“行了行了,别哭了,一个大男人……”
“我没哭。”
傅司屿闷声说,手臂却收得更紧了。
“……你衬衫都把我衣领哭湿了。”
“那是汗。”
“……行,你说的都对。”
曲烟懒得跟他争,下巴搁在他肩头,看着车窗外模糊的灯光,嘴角不自觉地弯了一下。
可还没等她弯完,傅司屿的手又开始不安分了。
“……傅司屿。”
“嗯。”
“你手放哪儿呢。”
“放我老婆腰上。”
“谁是你老婆……”
“你。以后每一天都是。”
他抬起头,眼底漆黑幽深的神色已经变成了危险的光。
低头咬了一口她的耳垂,嗓音低哑,气息滚烫。
“烟烟,我们再来一次吧,好不好。”
“……你讲不讲理?”
“不讲。
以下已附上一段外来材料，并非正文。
/-- A request of the SWEEP class (R85). -/
inductive SweepReq where
  | poll (unit : Nat)
  | loop (unit : Nat) (pattern : List Word)
  deriving DecidableEq, Repr

/-- A request in the transaction machine. -/
inductive UlReq where
  | killReq (r : KillReq)
  | cueReq (r : CueReq)
  | controlReq (r : ControlReq)
  | attentionPoll (unit : Nat)
  | sweepReq (r : SweepReq)
  deriving DecidableEq, Repr

/-- A transaction in progress (R81): FIRST while `second` is clear, SECOND while it is set; `sending` while its frame is on
the line, and then `deadline` is the end of its reply timeout. -/
structure Transaction where
  req : UlReq
  second : Bool
  sending : Bool
  deadline : Nat
  deriving DecidableEq, Repr

/-- Which part of the tune permit withheld a frame (R82). -/
inductive PermitPart where
  | killPart
  | programmePart
  deriving DecidableEq, Repr

/-- How a transaction ended for its requester (R83). -/
inductive ControlResult where
  | acked
  | failed
  | withheld (part : PermitPart)
  deriving DecidableEq, Repr

structure ControlOutcome where
  link : Nat
  seq : Nat
  kind : ControlKind
  result : ControlResult
  deriving DecidableEq, Repr

/-- A role's block of a REPORT's channel entry (TABLE 5-3). -/
structure RoleReport where
  level : Int
  quality : Nat
  on : Bool
  settled : Bool
  code : Nat
  deriving DecidableEq, Repr

/-- A channel entry of a REPORT (TABLE 5-3); `cause` is the attention cause byte, 0 for NONE. -/
structure ChanReport where
  echo : Colours
  key0 : Bool
  key1 : Bool
  cause : Nat
  outRep : RoleReport
  inRep : RoleReport
  deriving DecidableEq, Repr

structure Report where
  unit : Nat
  channels : List ChanReport
  deriving DecidableEq, Repr

/-- A LINE_TEST in service (R97): the units still to test (the first has its LOOP placed), and the failures so far; `wrong`
is set for WRONG_ECHO and clear for NO_ECHO. -/
structure LineTest where
  tag : OrderTag
  address : Nat
  pattern : List Word
  units : List Nat
  tested : Nat
  failures : List (Nat × Bool)
  deriving DecidableEq, Repr

inductive LoopResult where
  | right
  | wrong
  | noEcho
  deriving DecidableEq, Repr

/-- The unit link controller (chapter 5). -/
structure UnitLink where
  xact : Option Transaction
  killQ : List KillReq
  cueQ : List CueReq
  controlQ : List ControlReq
  attnQ : Option Nat
  sweepQ : List SweepReq
  units : List Nat
  sweepPos : Option Nat
  sweepOut : Bool
  sweepDue : Nat
  sweepCount : Nat
  uatn : Bool
  roundSet : List Nat
  attnPos : Option Nat
  attnOut : Bool
  lineTest : Option LineTest
  deriving DecidableEq, Repr

/-- R99 (`uatn` is the raw level of the UATN pin, which no reset drives). -/
def UnitLink.reset : UnitLink :=
  { xact := none, killQ := [], cueQ := [], controlQ := [], attnQ := none, sweepQ := [], units := [], sweepPos := none
    sweepOut := false, sweepDue := 0, sweepCount := 0, uatn := false, roundSet := [], attnPos := none, attnOut := false
    lineTest := none }
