-- ==== Sys2Proof/Machine/Engine.lean ====
section
/-! DEFINITION. Chapter 3: the plan engine. A search is done a unit of work at a time (one candidate, or one entry of an
audit), so that changes of the tables fall before or after each evaluation (R9, R45); Machine/Step.lean spends units as time
passes, and the step that ends a search does the units that remain first. -/

namespace Sys2Proof.Machine

/-! ### One search (R8, R16, R17, R45) -/

def cap16 (n : Nat) : Nat := min n 65535

def SearchRun.idle : SearchRun :=
  { next := 1, hi := 0, step := 1, cls := 0, zone := 0, subject := none, tentative := [], useReserve := false
    preferred := none, keep := 0, best := [], found := 0, evaluated := 0, carrierStart := 0, ruleStart := 0 }

def AuditRun.idle : AuditRun :=
  { gen := 0, slot := 0, pos := 0, findings := [], failing := [], reserveMeasured := 0 }

def FillRun.idle : FillRun := { added := 0, first := none, last := none, least := Config.marginCap, restarts := 0 }

def SearchRun.finished (r : SearchRun) : Bool := r.hi < r.next

/-- Units of work left: codes of the grid up to the end of the window. -/
def SearchRun.left (r : SearchRun) : Nat := (r.hi + 1 - r.next) / max r.step 1 + 1

/-- The carriers a search considers (R10, R21). -/
def SearchRun.considered (c : Controller) (r : SearchRun) : List Carrier :=
  tableCarriers c.table ++ r.tentative ++ (if r.useReserve then reserveCarriers c.reserve else [])

/-- The margin of the candidate at the next code, against the tables as they stand. -/
def SearchRun.marginNow (c : Controller) (r : SearchRun) : Int :=
  (verdictOf c.rules (r.considered c) r.next r.cls r.zone r.subject none).margin

/-- Evaluate the next code. -/
def SearchRun.visit (c : Controller) (r : SearchRun) : SearchRun :=
  if r.finished then r
  else
    let r' := { r with next := r.next + max r.step 1 }
    if bandExcluded c.rules r.next r.cls r.zone then r'
    else
      let m := r.marginNow c
      let r' := { r' with evaluated := cap16 (r.evaluated + 1) }
      if m < 0 || (r.useReserve && codeUsed c r.next) then r'
      else
        { r' with found := cap16 (r.found + 1)
                  best := (insertBy (ranksBefore r.preferred) (r.next, m) r.best).take r.keep }

/-- The rest of a search. -/
def SearchRun.run (c : Controller) : Nat → SearchRun → SearchRun
  | 0, r => r
  | n + 1, r => if r.finished then r else SearchRun.run c n (r.visit c)

def SearchRun.toEnd (c : Controller) (r : SearchRun) : SearchRun := r.run c r.left

/-- A search of a plan order's window (R49, R50). -/
def orderSearch (c : Controller) (p : PlanParams) (fill : Bool) : SearchRun :=
  { SearchRun.idle with
    next := firstOnGrid p.lo p.step p.off, hi := p.hi, step := p.step, cls := p.cls, zone := p.zone
    useReserve := fill, preferred := if fill then none else p.preferred, keep := if fill then 1 else p.count
    carrierStart := c.carrierGen, ruleStart := c.ruleGen }

/-- A carrier for a code given or chosen for a role of a link (R46). -/
def tentativeFor (s : State) (link : Nat) (r : Role) (code : Nat) : List Carrier :=
  ((s.rolePlan link r).map fun p => ({ code := code, cls := p.cls, zone := p.zone, owner := some (link, r) } : Carrier)).toList

/-- A planning search for one role, its definition read at its start (R46); a role the definition no longer declares has an
empty window (DESIGN CHOICE, notes/assumptions/5). -/
def roleSearch (s : State) (req : PlanningReq) (chosen : List (Role × Nat × Int)) (r : Role) (startGen : Nat) : SearchRun :=
  match s.rolePlan req.link r with
  | none => { SearchRun.idle with carrierStart := startGen, ruleStart := s.ctl.ruleGen }
  | some p =>
    let others := req.given ++ chosen.map fun c => (c.1, c.2.1)
    { SearchRun.idle with
      next := firstOnGrid p.lo p.step p.off, hi := p.hi, step := p.step, cls := p.cls, zone := p.zone
      subject := some (req.link, r)
      tentative := (others.filter fun o => o.1 ≠ r).flatMap fun o => tentativeFor s req.link o.1 o.2
      keep := 1, carrierStart := startGen, ruleStart := s.ctl.ruleGen }
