/-- The transaction machine. FRAME_TRANSMITTED starts the reply timeout of 2 ms, and ends a SILENCE. UNIT_FRAME_RECEIVED, where
any frame that comes while a reply is awaited counts as that reply (the model's choice for a late one: notes/assumptions/54): a good
reply to a CONTROL request ends it acknowledged; a good REPORT to a sweep poll goes to the three blocks that use it; a bad reply
to a FIRST frame, and the REPLY_TIMEOUT of one, send the frame a second time, a TUNE or an UNMUTE only while its permit is held:
withheld, the transaction ends WITHHELD; a frame that comes while the part sends, or with no transaction, changes nothing.
REPLY_TIMEOUT of a SECOND frame, or a bad reply to it, ends the transaction FAILED, and a failed poll is a miss. The owners of CUEs,
kill MUTEs, LOOPs and settle polls are told how they ended. After an attention poll the next address of the round follows, a unit with
every cause NONE having left it, an empty round refilled (that its walk begins at the lowest address is the model's choice:
notes/assumptions/30). A reply is good when it is the whole frame, with its check, that the request's address and kind ask for, and,
for a REPORT, 1 to 4 channels with every level, quality and code in range (R80 to R83, R91, R96, TABLE 12-11). -/
def Obligations.TransactionMachine : Prop :=
  ∀ (s : State) (bytes : List Byte),
    (∀ x, s.ul.xact = some x → x.sending = true →
      exec (.unitFrameReceived bytes) s = .next (finishLink s s) ∧
      (x.req = .killReq .silence → exec .frameTransmitted s = .next (finishLink s { s with ul.xact := none })) ∧
      (x.req ≠ .killReq .silence → exec .frameTransmitted s = .next (finishLink s
        { s with ul.xact := some { x with sending := false, deadline := s.tb.elapsed + 1536 } }))) ∧
    (s.ul.xact = none → exec (.unitFrameReceived bytes) s = .next (finishLink s s)) ∧
    (∀ x c, s.ul.xact = some x → x.sending = false → x.req = .controlReq c → c.kind ≠ .settlePoll →
      goodReply x.req bytes = some .ack →
      exec (.unitFrameReceived bytes) s = .next (finishLink s
        { s with
          ul.xact := none
          mail.controlOutcomes := s.mail.controlOutcomes ++ [{ link := c.link, seq := c.seq, kind := c.kind, result := .acked }] })) ∧
    (∀ x u r, s.ul.xact = some x → x.sending = false → x.req = .sweepReq (.poll u) → goodReply x.req bytes = some (.report r) →
      s.reached s.ul.sweepDue = false →
      ∃ t, exec (.unitFrameReceived bytes) s = .next (finishLink s t) ∧ t.ul.xact = none ∧ t.ul.sweepOut = false ∧
        t.ul.sweepCount = (if s.ul.units.getLast? = some u then (s.ul.sweepCount + 1) % 2 ^ 32 else s.ul.sweepCount) ∧
        t = { s with
          ul := { s.ul with xact := none, sweepOut := false, sweepCount := t.ul.sweepCount }
          mail := { s.mail with
            supervisorReports := s.mail.supervisorReports ++ [r], tallyReports := s.mail.tallyReports ++ [r]
            routerReports := s.mail.routerReports ++ [r] } }) ∧
    (∀ x e, s.ul.xact = some x → x.sending = false → x.second = false →
      (e = .unitFrameReceived bytes ∧ goodReply x.req bytes = none) ∨ (e = .replyTimeout ∧ x.deadline ≤ s.tb.elapsed) →
      let again : Prop := exec e s = .next (finishLink s
        { s with ul.xact := some { req := x.req, second := true, sending := true, deadline := 0 } })
      ((∀ c, x.req ≠ .controlReq c) → again) ∧
      (∀ c, x.req = .controlReq c →
        let withheld (p : PermitPart) : Prop :=
          (p = .killPart ∧ (c.kind = .tune ∨ c.kind = .unmute) ∧ s.kc.asserted = true) ∨
          (p = .programmePart ∧ c.kind = .tune ∧ s.kc.asserted = false ∧ c.forRetune = true ∧ s.linkOnProgramme c.link = true)
        ((∀ p, ¬withheld p) → again) ∧
        (∀ p, withheld p → exec e s = .next (finishLink s
          { s with
            ul.xact := none
            mail.controlOutcomes := s.mail.controlOutcomes ++
              [{ link := c.link, seq := c.seq, kind := c.kind, result := .withheld p }] })))) ∧
    (∀ x c, s.ul.xact = some x → x.sending = false → x.second = true → x.deadline ≤ s.tb.elapsed → x.req = .controlReq c →
      c.kind ≠ .settlePoll →
      exec .replyTimeout s = .next (finishLink s
        { s with
          ul.xact := none
          mail.controlOutcomes := s.mail.controlOutcomes ++ [{ link := c.link, seq := c.seq, kind := c.kind, result := .failed }] })) ∧
    (∀ x u, s.ul.xact = some x → x.sending = false → x.second = true → x.deadline ≤ s.tb.elapsed →
      x.req = .sweepReq (.poll u) →
      ∃ t, exec .replyTimeout s = .next (finishLink s t) ∧ t.ul.xact = none ∧ t.mail.missedUnits = s.mail.missedUnits ++ [u]) ∧
    (∀ (x : Transaction) (e : Instr), s.ul.xact = some x → x.sending = false →
      let good (r : Reply) : Prop := e = .unitFrameReceived bytes ∧ goodReply x.req bytes = some r
      let failed : Prop := x.second = true ∧ ((e = .unitFrameReceived bytes ∧ goodReply x.req bytes = none) ∨
        (e = .replyTimeout ∧ x.deadline ≤ s.tb.elapsed))
      let idle : State := { s with ul.xact := none }
      let ends (t : State) : Prop := exec e s = .next (finishLink s t)
      let shared (r : Report) : State := { idle with
        mail.supervisorReports := s.mail.supervisorReports ++ [r], mail.tallyReports := s.mail.tallyReports ++ [r]
        mail.routerReports := s.mail.routerReports ++ [r] }
      (∀ q, x.req = .cueReq q →
        (good .ack → ends { idle with mail.cueOutcomes := s.mail.cueOutcomes ++ [(q, true)] }) ∧
        (failed → ends { idle with mail.cueOutcomes := s.mail.cueOutcomes ++ [(q, false)] })) ∧
      (∀ l n m u k o i, x.req = .killReq (.mute l n m u k o i) →
        (good .ack → ends { idle with mail.killMuteOutcomes := s.mail.killMuteOutcomes ++ [(l, n, m, true)] }) ∧
        (failed → ends { idle with mail.killMuteOutcomes := s.mail.killMuteOutcomes ++ [(l, n, m, false)] })) ∧
      (∀ u p, x.req = .sweepReq (.loop u p) →
        (∀ w, good (.echo w) → ends
          { idle with mail.loopResults := s.mail.loopResults ++ [if w = p then LoopResult.right else .wrong] }) ∧
        (failed → ends { idle with mail.loopResults := s.mail.loopResults ++ [.noEcho] })) ∧
      (∀ c, x.req = .controlReq c → c.kind = .settlePoll →
        let told (r : ControlResult) : List ControlOutcome :=
          s.mail.controlOutcomes ++ [{ link := c.link, seq := c.seq, kind := .settlePoll, result := r }]
        (∀ r, good (.report r) → ends { shared r with mail.controlOutcomes := told .acked }) ∧
        (failed → ends { idle with
          mail.missedUnits := s.mail.missedUnits ++ [c.unit], mail.controlOutcomes := told .failed })) ∧
      (∀ u, x.req = .attentionPoll u → s.part = .running → s.ul.uatn = true →
        let goesOn (left : List Nat) (t : State) : Prop :=
          let round := if left = [] then attentionCapable s else left
          ∀ v, nextAddress round (if left = [] then none else s.ul.attnPos) = some v → ends
            { t with ul.roundSet := round, ul.attnPos := some v, ul.attnQ := some v, ul.attnOut := true }
        (∀ r, good (.report r) →
          goesOn (if ∀ y ∈ r.channels, y.cause = 0 then s.ul.roundSet.filter (· ≠ u) else s.ul.roundSet) (shared r)) ∧
        (failed → goesOn s.ul.roundSet { idle with mail.missedUnits := s.mail.missedUnits ++ [u] }))) ∧
    (∀ (q : UlReq) (r : Reply), goodReply q bytes = some r ↔ q.address < 256 ∧ ∃ (kind : Nat) (payload : List Byte),
      payload.length < 256 ∧ bytes = frameOf q.address kind payload ∧
      match q.reply with
      | none => False
      | some .ack => kind = 0x82 ∧ payload = [] ∧ r = .ack
      | some .echo => kind = 0x87 ∧ payload.length = 32 ∧ r = .echo ((List.range 8).map fun k =>
          BitVec.ofNat 32 (beNat ((payload.drop (4 * k)).take 4)))
      | some .report => kind = 0x81 ∧ ∃ n, 1 ≤ n ∧ n ≤ 4 ∧ payload.length = 1 + 16 * n ∧ payload.headD 0 = BitVec.ofNat 8 n ∧
          let b (j k : Nat) : Nat := (payload.getD (1 + 16 * j + k) 0).toNat
          let role (j k : Nat) : RoleReport :=
            { level := if b j k < 128 then b j k else b j k - 256, quality := b j (k + 1), on := (b j (k + 2)).testBit 0
              settled := (b j (k + 2)).testBit 1, code := b j (k + 3) * 65536 + b j (k + 4) * 256 + b j (k + 5) }
          let ranged (y : RoleReport) : Prop := -120 ≤ y.level ∧ y.level ≤ 0 ∧ y.quality ≤ 100 ∧ y.code ≤ 131071
          (∀ j, j < n → ranged (role j 4) ∧ ranged (role j 10)) ∧
          r = .report
            { unit := q.address
              channels := (List.range n).map fun j =>
                { echo := { programme := (b j 0).testBit 0, preview := (b j 0).testBit 1, iso := (b j 0).testBit 2 }
                  key0 := (b j 1).testBit 0, key1 := (b j 1).testBit 1, cause := b j 2, outRep := role j 4
                  inRep := role j 10 } })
”
傅司屿把她重新压回座椅上,俯身亲下来,嘴角勾着,嗓音又沉又欲。
“你第一天认识我?”
曲烟被他看得心尖发颤,她不想看他眼底那浓得化不开的情绪,耳尖红得滴血。
男人所有的疯狂偏执,在这一刻都化作了最深沉的依恋。
这份爱,滚烫、真实,且至死不渝。
能不能只有我一个人,能不能抱抱我,只抱我。
可不可以,只玩弄我。
“烟烟。”
傅司屿叫她,“我想做你的小狗。”
曲烟的脑子嗡的一声炸了,脸红得快要冒烟。
手去推他的肩膀:“傅司屿,你……”
男人继续俯身下来,把她整个人罩在身下,双臂撑在她耳侧,形成一个密不透风的牢笼。
车顶灯的光从他背后打下来,勾勒出他宽阔的肩线和窄瘦的腰身。